(Provided records)

/-- Tiles of a traversal read from tile k on, or the state at which the generator stops; a tile that a skip discards is passed over (R243, R282). -/
def readTiles (n : Nat) (s : State) (v : Inv) (pn : Nat) (xf : Bool) (k : Nat) (x : Source) : Except State (Source × State) :=
  match n with
  | 0 => .ok (x, s)
  | m + 1 =>
    let p := s.port pn
    match if p.cursor ≤ k then dropOf p.drops v.id (p.nBeats + k - p.cursor) else none with
    | some d => readTiles m (s.putPort pn { p with drops := p.drops.erase d }) v pn xf (k + 1) x
    | none =>
      match readTile s pn (s.readerOf v) xf k with
      | .error (f, s1) => .error (s1.starveAt v pn f k)
      | .ok (b, s1) => readTiles m s1 v pn xf (k + 1) (x.put (s1.port pn) xf k b)

/-- The tiles of a list read. -/
def readListed (s : State) (v : Inv) (pn : Nat) (xf : Bool) (ks : List Nat) (x : Source) : Except State (Source × State) :=
  match ks with
  | [] => .ok (x, s)
  | k :: t =>
    match readTiles 1 s v pn xf k x with
    | .error u => .error u
    | .ok (y, u) => readListed u v pn xf t y

/-- The generator of a lead port without a consumer runs on to the end of its traversal under a copy, as far as the mark queue takes its symbols (R153, R302); an error is the state in which the copy waits or starves. -/
def State.runThrough (fuel : Nat) (s : State) (v : Inv) (pn : Nat) : Except State State :=
  match fuel with
  | 0 => .ok s
  | f + 1 =>
    let p := s.port pn
    if !(p.lead && p.cons = 0) || p.tiles true ≤ p.cursor then .ok s
    else if p.fault.isSome then .error (s.putInv { v with st := .starved })
    else if !p.outMarks.isEmpty then .error (s.putInv v)
    else
      match s.portStep pn (s.readerOf v) with
      | .error (e, t) => .error (t.starveAt v pn e p.cursor)
      | .ok t => State.runThrough f t v pn

/-- The tiles that a copy reads by itself: those before the first that it takes as a beat; and where it applies no stage of a lead port that has one, those of the beats it took, and those beyond the numbers of the port's beats. -/
def ownTiles (p : Port) (w : Inv) (pn : Nat) (xf : Bool) (first : Nat) : List Nat :=
  (List.range (if p.hasXform && !xf then p.tiles xf else first)).filter (fun k => k < first || (w.taken pn).any (fun b => b.idx = k) || p.tiles true ≤ k)

/-- The whole traversal of a read port. A copy takes the beats that its port has read or has yet to read, and reads again those that earlier invocations took, or that a lead port without a consumer has discarded; CPY, which applies no stage, reads the tiles of a port that has one by itself (log entry 55). -/
def readSource (s0 : State) (v : Inv) (pn : Nat) (xf : Bool) : Except State (Source × Inv × State) :=
  let p := s0.port pn
  let x : Source := ⟨Array.replicate (p.places xf 1) none, Array.replicate (p.places xf 32) 0, 0⟩
  if p.hasXform && !xf && !p.lead then (readTiles (p.tiles xf) s0 v pn xf 0 x).map (fun r => (r.1, v, r.2))
  else
    match s0.runThrough (p.tiles true + 1) v pn with
    | .error t => .error t
    | .ok s =>
      let first := ((v.taken pn ++ (s.port pn).fifo).head?.map (·.idx)).getD (s.port pn).cursor
      match s.gather (p.tiles true + 1) v pn (fun _ => false) with
      | .error t => .error t
      | .ok (w, t) =>
        (readListed t w pn xf (ownTiles p w pn xf first) x).map (fun r =>
          (if p.hasXform && !xf then r.1 else (w.taken pn).foldl (fun y b => y.put (r.2.port pn) xf b.idx b) r.1, w, r.2))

(End Provided records)

Only the lines from the one with "let first := ((v.taken" through the end of the data belong in the answer, each reproduced exactly.

      let first := ((v.taken pn ++ (s.port pn).fifo).head?.map (·.idx)).getD (s.port pn).cursor
      match s.gather (p.tiles true + 1) v pn (fun _ => false) with
      | .error t => .error t
      | .ok (w, t) =>
        (readListed t w pn xf (ownTiles p w pn xf first) x).map (fun r =>
          (if p.hasXform && !xf then r.1 else (w.taken pn).foldl (fun y b => y.put (r.2.port pn) xf b.idx b) r.1, w, r.2))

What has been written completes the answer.